Oleh:
M Rizal Fadillah || Pemerhati Politik dan Kebangsaan
BAHWA Bung Karno berpidato pada 1 Juni 1945 menawarkan rumusan ideologi negara apakah Pancasila, Trisila, atau Ekasila tak bisa dibantah sebagai fakta sejarah. Pidato “perasan” ini disampaikan di depan peserta sidang BPUPKI yang dipimpin dr. Radjiman Wedyodiningrat.
Masalahnya adalah Ir. Soekarno sama sekali tidak menetapkan atau bersepakat pada Pancasila rumusan 1 Juni tersebut. Masih mengambang dan itu adalah sebatas tawaran pilihan. Usulan dan pidato-pidato berikut dari para peserta sidang tidak menyepakati tawaran Bung Karno tersebut. Dalam rangka menggodok semua masukan peserta sidang maka dibentuk Panitia Sembilan yang diketuai Ir. Soekarno sendiri.
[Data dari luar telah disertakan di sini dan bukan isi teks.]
-- ==== Sys2Proof/Laws/Exact.lean ====
section
/-! SUPPORT. What the exact arithmetic of the transform computes, in the real numbers: the value of a `Tower` number, its
sign, the floor and the rounding of a quotient, and the cosines (spec/43_transform.md R161, R181). -/

namespace Sys2Proof.Machine

/-- The real root `s L`. -/
noncomputable def Tower.rootR : Nat → ℝ
  | 0 => 0
  | L + 1 => √(2 + Tower.rootR L)

/-- A number of level 0 as the integer that it is. -/
def Tower.intOf (t : Tower 0) : Int := t

/-- The real number that a `Tower` number stands for. -/
noncomputable def Tower.eval : (L : Nat) → Tower L → ℝ
  | 0, a => (Tower.intOf a : ℝ)
  | L + 1, (a, b) => Tower.eval L a + Tower.eval L b * Tower.rootR (L + 1)

theorem Tower.rootR_nonneg (L : Nat) : 0 ≤ Tower.rootR L := by
  cases L with
  | zero => simp [Tower.rootR]
  | succ L => exact Real.sqrt_nonneg _

theorem Tower.rootR_pos (L : Nat) : 0 < Tower.rootR (L + 1) :=
  Real.sqrt_pos.mpr (by have := Tower.rootR_nonneg L; linarith)

theorem Tower.rootR_sq (L : Nat) : Tower.rootR (L + 1) * Tower.rootR (L + 1) = 2 + Tower.rootR L :=
  Real.mul_self_sqrt (by have := Tower.rootR_nonneg L; linarith)

theorem Tower.rootR_lt_two (L : Nat) : Tower.rootR L < 2 := by
  induction L with
  | zero => simp [Tower.rootR]
  | succ L ih => have h := Tower.rootR_sq L; nlinarith [Tower.rootR_nonneg (L + 1)]

/-! ### The operations -/

theorem Tower.eval_ofInt (L : Nat) (k : Int) : Tower.eval L (Tower.ofInt L k) = k := by
  induction L generalizing k with
  | zero => rfl
  | succ L ih => simp [Tower.ofInt, Tower.eval, ih]

theorem Tower.eval_add (L : Nat) (a b : Tower L) :
    Tower.eval L (Tower.add L a b) = Tower.eval L a + Tower.eval L b := by
  induction L with
  | zero => exact Int.cast_add _ _
  | succ L ih => obtain ⟨p, q⟩ := a; obtain ⟨c, d⟩ := b; simp only [Tower.add, Tower.eval, ih]; ring

theorem Tower.eval_smul (L : Nat) (k : Int) (a : Tower L) :
    Tower.eval L (Tower.smul L k a) = k * Tower.eval L a := by
  induction L with
  | zero => exact Int.cast_mul _ _
  | succ L ih => obtain ⟨a, b⟩ := a; simp only [Tower.smul, Tower.eval, ih]; ring

theorem Tower.eval_root (L : Nat) : Tower.eval L (Tower.root L) = Tower.rootR L := by
  cases L with
  | zero => simp [Tower.root, Tower.eval_ofInt, Tower.rootR]
  | succ L => simp [Tower.root, Tower.eval, Tower.eval_ofInt]

theorem Tower.eval_rootSq (L : Nat) :
    Tower.eval L (Tower.rootSq L) = Tower.rootR (L + 1) * Tower.rootR (L + 1) := by
  rw [Tower.rootR_sq, Tower.rootSq, Tower.eval_add, Tower.eval_ofInt, Tower.eval_root]; norm_num

theorem Tower.eval_mul (L : Nat) (a b : Tower L) :
    Tower.eval L (Tower.mul L a b) = Tower.eval L a * Tower.eval L b := by
  induction L with
  | zero => exact Int.cast_mul _ _
  | succ L ih =>
    obtain ⟨p, q⟩ := a; obtain ⟨c, d⟩ := b
    simp only [Tower.mul, Tower.eval, Tower.eval_add, ih, Tower.eval_rootSq]; ring

theorem Tower.eval_sub (L : Nat) (a b : Tower L) :
    Tower.eval L (Tower.sub L a b) = Tower.eval L a - Tower.eval L b := by
  rw [Tower.sub, Tower.eval_add, Tower.eval_smul]; push_cast; ring

theorem Tower.eval_sum (L : Nat) (ts : List (Tower L)) :
    Tower.eval L (Tower.sum L ts) = (ts.map (Tower.eval L)).sum := by
  induction ts with
  | nil => simp [Tower.sum, Tower.eval_ofInt]
  | cons t ts ih => simp only [Tower.sum, List.foldr_cons, Tower.eval_add, List.map_cons, List.sum_cons]; rw [← ih]; rfl

/-! ### Signs and floors -/

/-- `k` is the sign of `x`. -/
def IsSign (k : Int) (x : ℝ) : Prop := (k = 1 ∧ 0 < x) ∨ (k = 0 ∧ x = 0) ∨ (k = -1 ∧ x < 0)

theorem signOfSum_isSign {sa sb sd : Int} {a b r : ℝ} (hr : 0 < r) (ha : IsSign sa a) (hb : IsSign sb b)
    (hd : IsSign sd (a * a - r * r * (b * b))) : IsSign (signOfSum sa sb sd) (a + b * r) := by
  have hf : a * a - r * r * (b * b) = (a - b * r) * (a + b * r) := by ring
  rcases ha with ⟨rfl, ha⟩ | ⟨rfl, ha⟩ | ⟨rfl, ha⟩ <;> rcases hb with ⟨rfl, hb⟩ | ⟨rfl, hb⟩ | ⟨rfl, hb⟩
  · have := mul_pos hb hr
    exact .inl ⟨by simp [signOfSum], by linarith⟩
  · exact .inl ⟨by simp [signOfSum], by rw [hb]; linarith⟩
  · have h1 : 0 < a - b * r := by nlinarith [mul_pos_of_neg_of_neg hb (neg_neg_of_pos hr)]
    rw [hf] at hd
    rcases hd with ⟨rfl, hd⟩ | ⟨rfl, hd⟩ | ⟨rfl, hd⟩
    · exact .inl ⟨by simp [signOfSum], (pos_iff_pos_of_mul_pos hd).mp h1⟩
    · exact .inr (.inl ⟨by simp [signOfSum], by rcases mul_eq_zero.mp hd with h | h <;> linarith⟩)
    · exact .inr (.inr ⟨by simp [signOfSum], by nlinarith⟩)
  · exact .inl ⟨by simp [signOfSum], by rw [ha, zero_add]; exact mul_pos hb hr⟩
  · exact .inr (.inl ⟨by simp [signOfSum], by rw [ha, hb]; ring⟩)
  · exact .inr (.inr ⟨by simp [signOfSum], by rw [ha, zero_add]; exact mul_neg_of_neg_of_pos hb hr⟩)
  · have h1 : a - b * r < 0 := by nlinarith [mul_pos hb hr]
    rw [hf] at hd
    rcases hd with ⟨rfl, hd⟩ | ⟨rfl, hd⟩ | ⟨rfl, hd⟩
    · exact .inr (.inr ⟨by simp [signOfSum], by nlinarith⟩)
    · exact .inr (.inl ⟨by simp [signOfSum], by rcases mul_eq_zero.mp hd with h | h <;> linarith⟩)
    · exact .inl ⟨by simp [signOfSum], by nlinarith⟩
  · exact .inr (.inr ⟨by simp [signOfSum], by rw [hb]; linarith⟩)
  · have := mul_neg_of_neg_of_pos hb hr
    exact .inr (.inr ⟨by simp [signOfSum], by linarith⟩)

theorem Tower.sign_isSign (L : Nat) (t : Tower L) : IsSign (Tower.sign L t) (Tower.eval L t) := by
  induction L with
  | zero =>
    change IsSign (Tower.intOf t).sign (Tower.intOf t : ℝ)
    obtain h | h | h := lt_trichotomy (Tower.intOf t) 0
    · exact .inr (.inr ⟨Int.sign_eq_neg_one_of_neg h, by exact_mod_cast h⟩)
    · exact .inr (.inl ⟨by rw [h]; rfl, by exact_mod_cast h⟩)
    · exact .inl ⟨Int.sign_eq_one_of_pos h, by exact_mod_cast h⟩
  | succ L ih =>
    obtain ⟨a, b⟩ := t
    refine signOfSum_isSign (Tower.rootR_pos L) (ih a) (ih b) ?_
    have h := ih (Tower.sub L (Tower.mul L a a) (Tower.mul L (Tower.rootSq L) (Tower.mul L b b)))
    rwa [Tower.eval_sub, Tower.eval_mul, Tower.eval_mul, Tower.eval_mul, Tower.eval_rootSq] at h

theorem IsSign.nonneg_iff {k : Int} {x : ℝ} (h : IsSign k x) : 0 ≤ k ↔ 0 ≤ x := by
  rcases h with ⟨rfl, h⟩ | ⟨rfl, h⟩ | ⟨rfl, h⟩
  · exact ⟨fun _ => h.le, fun _ => by decide⟩
  · exact ⟨fun _ => h.ge, fun _ => le_refl _⟩
  · exact ⟨fun h' => absurd h' (by decide), fun h' => absurd h' (not_le.mpr h)⟩

theorem Tower.abs_eval_le_bound (L : Nat) (t : Tower L) : |Tower.eval L t| ≤ Tower.bound L t := by
  induction L with
  | zero =>
    change |(Tower.intOf t : ℝ)| ≤ (((Tower.intOf t).natAbs : Nat) : ℝ)
    rw [Nat.cast_natAbs, Int.cast_abs]
  | succ L ih =>
    obtain ⟨a, b⟩ := t
    have h1 : |Tower.eval L b * Tower.rootR (L + 1)| ≤ Tower.bound L b * 2 := by
      rw [abs_mul, abs_of_pos (Tower.rootR_pos L)]
      exact mul_le_mul (ih b) (Tower.rootR_lt_two _).le (Tower.rootR_nonneg _) (Nat.cast_nonneg _)
    have h2 := abs_add_le (Tower.eval L a) (Tower.eval L b * Tower.rootR (L + 1))
    have h3 := ih a
    simp only [Tower.eval, Tower.bound]; push_cast; linarith

theorem Tower.atLeast_iff (L : Nat) (t : Tower L) (den : Nat) (hd : 0 < den) (k : Int) :
    Tower.atLeast L t den k = true ↔ (k : ℝ) ≤ Tower.eval L t / den := by
  have h := (Tower.sign_isSign L (Tower.sub L t (Tower.ofInt L (den * k)))).nonneg_iff
  rw [Tower.eval_sub, Tower.eval_ofInt] at h
  have hd' : (0 : ℝ) < den := by exact_mod_cast hd
  rw [Tower.atLeast, decide_eq_true_eq, h, le_div_iff₀ hd']
  push_cast
  constructor <;> intro h <;> linarith

theorem Tower.floorFrom_eq (L : Nat) (t : Tower L) (den : Nat) (hd : 0 < den) (bits : Nat) (lo : Int)
    (h1 : (lo : ℝ) ≤ Tower.eval L t / den) (h2 : Tower.eval L t / den < lo + 2 ^ bits) :
    Tower.floorFrom L t den bits lo = ⌊Tower.eval L t / den⌋ := by
  induction bits generalizing lo with
  | zero => exact (Int.floor_eq_iff.mpr ⟨h1, by simpa using h2⟩).symm
  | succ bits ih =>
    have hc : ((lo + 2 ^ bits : Int) : ℝ) = lo + 2 ^ bits := by push_cast; ring
    have hp : (lo : ℝ) + 2 ^ (bits + 1) = lo + 2 ^ bits + 2 ^ bits := by ring
    rw [Tower.floorFrom]
    split
    · next h => exact ih _ ((Tower.atLeast_iff L t den hd _).mp h) (by rw [hc, ← hp]; exact h2)
    · next h =>
      refine ih _ h1 ?_
      rw [← hc]
      exact not_le.mp fun h' => h ((Tower.atLeast_iff L t den hd _).mpr h')

/-- The floor of a quotient is the floor of the real quotient. -/
theorem Tower.floorDiv_eq (L : Nat) (t : Tower L) (den : Nat) (hd : 0 < den) :
    Tower.floorDiv L t den = ⌊Tower.eval L t / den⌋ := by
  have hd' : (0 : ℝ) < den := by exact_mod_cast hd
  set q := Tower.bound L t / den + 1 with hq
  have hlog : q < 2 ^ (Nat.log2 q + 1) := Nat.lt_log2_self
  have hb : Tower.bound L t < den * q := by
    have := Nat.div_add_mod (Tower.bound L t) den
    have := Nat.mod_lt (Tower.bound L t) hd
    rw [hq, Nat.mul_add, Nat.mul_one]; omega
  have habs : |Tower.eval L t / den| < 2 ^ (Nat.log2 q + 1) := by
    rw [abs_div, abs_of_pos hd', div_lt_iff₀ hd']
    have h1 : (Tower.bound L t : ℝ) < den * q := by exact_mod_cast hb
    have h2 : (q : ℝ) < 2 ^ (Nat.log2 q + 1) := by exact_mod_cast hlog
    have h3 := Tower.abs_eval_le_bound L t
    nlinarith
  have h := abs_lt.mp habs
  refine Tower.floorFrom_eq L t den hd _ _ ?_ ?_
  · push_cast; exact h.1.le
  · push_cast; rw [pow_succ (2 : ℝ) (Nat.log2 q + 1)]; linarith [h.2]

/-- `rnd(t / den)`: the floor of the real quotient plus a half (R15). -/
theorem Tower.rndDiv_eq (L : Nat) (t : Tower L) (den : Nat) (hd : 0 < den) :
    Tower.rndDiv L t den = ⌊Tower.eval L t / den + 1 / 2⌋ := by
  have hd' : (0 : ℝ) < den := by exact_mod_cast hd
  rw [Tower.rndDiv, Tower.floorDiv_eq L _ _ (by omega), Tower.eval_add, Tower.eval_smul, Tower.eval_ofInt]
  congr 1
  push_cast
  field_simp

/-! ### Cosines -/

theorem Tower.rootR_eq_cos (L : Nat) : Tower.rootR L = 2 * Real.cos (Real.pi / 2 ^ (L + 1)) := by
  induction L with
  | zero => simp [Tower.rootR]
  | succ L ih =>
    have hpi := Real.pi_pos
    have harg : 2 * (Real.pi / 2 ^ (L + 1 + 1)) = Real.pi / 2 ^ (L + 1) := by rw [pow_succ (2 : ℝ) (L + 1)]; field_simp
    have hcos : 0 ≤ Real.cos (Real.pi / 2 ^ (L + 1 + 1)) := by
      refine Real.cos_nonneg_of_neg_pi_div_two_le_of_le ?_ ?_
      · have : 0 ≤ Real.pi / 2 ^ (L + 1 + 1) := by positivity
        linarith
      · refine div_le_div_of_nonneg_left hpi.le (by norm_num) ?_
        calc (2 : ℝ) = 2 ^ 1 := by norm_num
          _ ≤ 2 ^ (L + 1 + 1) := pow_le_pow_right₀ (by norm_num) (by omega)
    rw [Tower.rootR, ih, ← harg, Real.cos_two_mul]
    rw [show (2 : ℝ) + 2 * (2 * Real.cos (Real.pi / 2 ^ (L + 1 + 1)) ^ 2 - 1)
      = (2 * Real.cos (Real.pi / 2 ^ (L + 1 + 1))) ^ 2 by ring]
    exact Real.sqrt_sq (by linarith)

theorem Tower.eval_oddFactor (L : Nat) (w : Nat → Tower L) (φ : ℝ)
    (hw : ∀ i, Tower.eval L (w i) = 2 * Real.cos (2 * i * φ)) (m : Nat) :
    Tower.eval L (Tower.oddFactor L w m) * (2 * Real.cos φ) = 2 * Real.cos ((2 * m + 1) * φ) := by
  induction m with
  | zero => simp [Tower.oddFactor, Tower.eval_ofInt]
  | succ m ih =>
    rw [Tower.oddFactor, Tower.eval_sub, sub_mul, ih, hw]
    have h1 := Real.cos_add (2 * (m + 1) * φ) φ
    have h2 := Real.cos_sub (2 * (m + 1) * φ) φ
    rw [show (2 * ((m : ℝ) + 1) * φ) + φ = (2 * ((m : ℝ) + 1) + 1) * φ by ring] at h1
    rw [show (2 * ((m : ℝ) + 1) * φ) - φ = (2 * (m : ℝ) + 1) * φ by ring] at h2
    push_cast
    rw [h1, h2]; ring

theorem Tower.eval_cosine (L j : Nat) :
    Tower.eval L (Tower.cosine L j) = 2 * Real.cos (j * (Real.pi / 2 ^ (L + 1))) := by
  induction L generalizing j with
  | zero =>
    have hj : j = j % 4 + 4 * (j / 4) := (Nat.mod_add_div j 4).symm
    have hper : Real.cos (j * (Real.pi / 2 ^ (0 + 1))) = Real.cos ((j % 4 : Nat) * (Real.pi / 2)) := by
      conv_lhs => rw [hj]
      push_cast
      rw [show (((j % 4 : Nat) : ℝ) + 4 * ((j / 4 : Nat) : ℝ)) * (Real.pi / 2 ^ (0 + 1))
        = ((j % 4 : Nat) : ℝ) * (Real.pi / 2) + ((j / 4 : Nat) : ℝ) * (2 * Real.pi) by ring]
      exact Real.cos_add_nat_mul_two_pi _ _
    rw [hper, Tower.cosine]
    have h4 : j % 4 < 4 := Nat.mod_lt _ (by norm_num)
    interval_cases h : j % 4
    · simp [Tower.eval_ofInt]
    · simp [Tower.eval_ofInt]
    · rw [if_neg (by decide), if_pos rfl, Tower.eval_ofInt]
      rw [show ((2 : Nat) : ℝ) * (Real.pi / 2) = Real.pi by push_cast; ring, Real.cos_pi]
      norm_num
    · rw [if_neg (by decide), if_neg (by decide), Tower.eval_ofInt]
      rw [show ((3 : Nat) : ℝ) * (Real.pi / 2) = Real.pi / 2 + Real.pi by push_cast; ring, Real.cos_add_pi]
      simp
  | succ L ih =>
    have harg : ∀ i : Nat, (i : ℝ) * (Real.pi / 2 ^ (L + 1)) = 2 * i * (Real.pi / 2 ^ (L + 1 + 1)) := by
      intro i; rw [pow_succ (2 : ℝ) (L + 1)]; field_simp
    by_cases h : j % 2 = 0
    · have hj : j = 2 * (j / 2) := by omega
      have hc : Tower.cosine (L + 1) j = (Tower.cosine L (j / 2), Tower.ofInt L 0) := if_pos h
      rw [hc]
      simp only [Tower.eval, Tower.eval_ofInt, ih, harg]
      conv_rhs => rw [hj]
      push_cast; ring_nf
    · have hj : j = 2 * (j / 2) + 1 := by omega
      have hc : Tower.cosine (L + 1) j = (Tower.ofInt L 0, Tower.oddFactor L (Tower.cosine L) (j / 2)) := if_neg h
      rw [hc]
      have ho := Tower.eval_oddFactor L (Tower.cosine L) (Real.pi / 2 ^ (L + 1 + 1))
        (fun i => by rw [ih, harg]) (j / 2)
      simp only [Tower.eval, Tower.eval_ofInt]
      rw [Tower.rootR_eq_cos, ho]
      conv_rhs => rw [hj]
      push_cast; ring_nf

/-- `2·cos(j·π/2^(L+1))`, for any `j`. -/
theorem Tower.eval_twoCos (L j : Nat) :
    Tower.eval L (Tower.twoCos L j) = 2 * Real.cos (j * (Real.pi / 2 ^ (L + 1))) := by
  have hN : (2 : ℝ) ^ (L + 2) * (Real.pi / 2 ^ (L + 1)) = 2 * Real.pi := by
    rw [pow_succ (2 : ℝ) (L + 1)]; field_simp
  have hper : Real.cos (j * (Real.pi / 2 ^ (L + 1))) = Real.cos ((j % 2 ^ (L + 2) : Nat) * (Real.pi / 2 ^ (L + 1))) := by
    conv_lhs => rw [show j = j % 2 ^ (L + 2) + 2 ^ (L + 2) * (j / 2 ^ (L + 2)) from (Nat.mod_add_div _ _).symm]
    push_cast
    rw [show (((j % 2 ^ (L + 2) : Nat) : ℝ) + 2 ^ (L + 2) * ((j / 2 ^ (L + 2) : Nat) : ℝ)) * (Real.pi / 2 ^ (L + 1))
      = ((j % 2 ^ (L + 2) : Nat) : ℝ) * (Real.pi / 2 ^ (L + 1))
        + ((j / 2 ^ (L + 2) : Nat) : ℝ) * (2 ^ (L + 2) * (Real.pi / 2 ^ (L + 1))) by ring, hN]
    exact Real.cos_add_nat_mul_two_pi _ _
  have hlt : j % 2 ^ (L + 2) < 2 ^ (L + 2) := Nat.mod_lt _ (by positivity)
  rw [hper, Tower.twoCos]
  split
  · rw [Tower.eval_cosine, Nat.cast_sub hlt.le, sub_mul]
    push_cast
    rw [hN, Real.cos_two_pi_sub]
  · rw [Tower.eval_cosine]

/-- `basis` is `2·√n·T_n(k, x)` for `n = 2^L`, `L ≥ 1`. -/
theorem Tower.eval_basis (L k x : Nat) (hL : 1 ≤ L) :
    Tower.eval L (Tower.basis L k x) = 2 * √((2 ^ L : Nat) : ℝ) * basisR (2 ^ L) k x := by
  have hn : (0 : ℝ) < ((2 ^ L : Nat) : ℝ) := by positivity
  have hs : √((2 ^ L : Nat) : ℝ) ≠ 0 := (Real.sqrt_pos.mpr hn).ne'
  rw [Tower.basis, basisR]
  split
  · rw [Tower.eval_ofInt]; field_simp; norm_num
  · rw [Tower.eval_mul, Tower.eval_twoCos, Tower.eval_twoCos]
    have h1 : ((2 ^ (L - 1) : Nat) : ℝ) * (Real.pi / 2 ^ (L + 1)) = Real.pi / 4 := by
      obtain ⟨M, rfl⟩ : ∃ M, L = M + 1 := ⟨L - 1, by omega⟩
      rw [show M + 1 - 1 = M by omega]
      push_cast
      rw [pow_succ (2 : ℝ) (M + 1), pow_succ (2 : ℝ) M]; field_simp; norm_num
    have h2 : (((2 * x + 1) * k : Nat) : ℝ) * (Real.pi / 2 ^ (L + 1))
        = (2 * x + 1) * k * Real.pi / (2 * ((2 ^ L : Nat) : ℝ)) := by
      push_cast; rw [pow_succ (2 : ℝ) L]; field_simp
    rw [h1, h2, Real.cos_pi_div_four, Real.sqrt_div (by norm_num)]
    field_simp

end Sys2Proof.Machine
end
Panitia Sembilan sepakat rumusan Pancasila sebagaimana yang dikenal dengan Piagam Jakarta. Sila pertama adalah “Ketuhanan dengan kewadjiban mendjalankan syari’at Islam bagi pemeluk-pemeluknja”. Bung Karno tentu menandatangani rumusan Pancasila 22 Juni 1945 tersebut. Maka lahirlah Pancasila.
Inilah Pancasila yang dilahirkan oleh BPUPKI. Oleh Ir. Soekarno.
Maka keliru jika menyatakan 1 Juni 1945 sebagai kelahiran Pancasila. Belum ada kesepakatan apa-apa saat itu. Masih penggodogan, adu konsep atau adu tawar gagasan. Soekarno sendiri masih ragu soal Pancasila sehingga merasa perlu menawarkan untuk dipertimbangkan alternatif Trisila dan Ekasila. Tawaran ini pun tidak mendapat sambutan apalagi persetujuan. Soekarno telah men”drop” tawarannya dan tidak mencoba memperjuangkan pasca pidato. Tidak ada lobi-lobi “ngotot” untuk menggoalkan Trisila dan Ekasila.
Fakta terakhir yang disetujui oleh Soekarno adalah Pancasila dengan rumusan sebagaimana tercantum dalam “Piagam Jakarta”. Soekarno tidak menyesal atas tidak diterima tawaran “peras perasan” sila-sila pada Trisila dan Ekasila. Rumusan “Piagam Jakarta” adalah keyakinan dan kebenaran ideologi yang diterima Ir. Soekarno. Ini adalah rumusan ideal ideologi. Sekurangnya untuk saat itu.
Kini Soekarnois mencoba memasukan Pancasila (1 Juni 1945), Trisila, dan Ekasila dalam Pasal RUU HIP. Tidak disadari bahwa perjuangan ini adalah penghianatan pada diri Soekarno sendiri. Presiden pertama ini sudah men”drop” gagasan itu. Bahkan secara formiel dan materiel Soekarno sudah menerima dan sepakat pada rumusan Pancasila 22 Juni 1945. Kemudiannya menjadi Rumusan Pancasila 18 Agustus 1945.
Saat Dekrit 5 Juli 1959 Soekarno menyatakan bahwa Piagam Jakarta menjiwai UUD 1945 dan merupakan satu kesatuan dengan UUD tersebut. Tidak terlintas dalam fikiran Soekano bahwa Pancasila 1 Juni 1945 atau Trisila dan Ekasila itu menjadi jiwa dari UUD 1945.
Menghidupkan sesuatu yang sudah dikubur oleh Soekarno sendiri merupakan upaya yang bukan saja menghianati bangsa Indonesia tetapi juga menghianati pribadi proklamator bangsa Indonesia yang bernama Ir. Soekarno.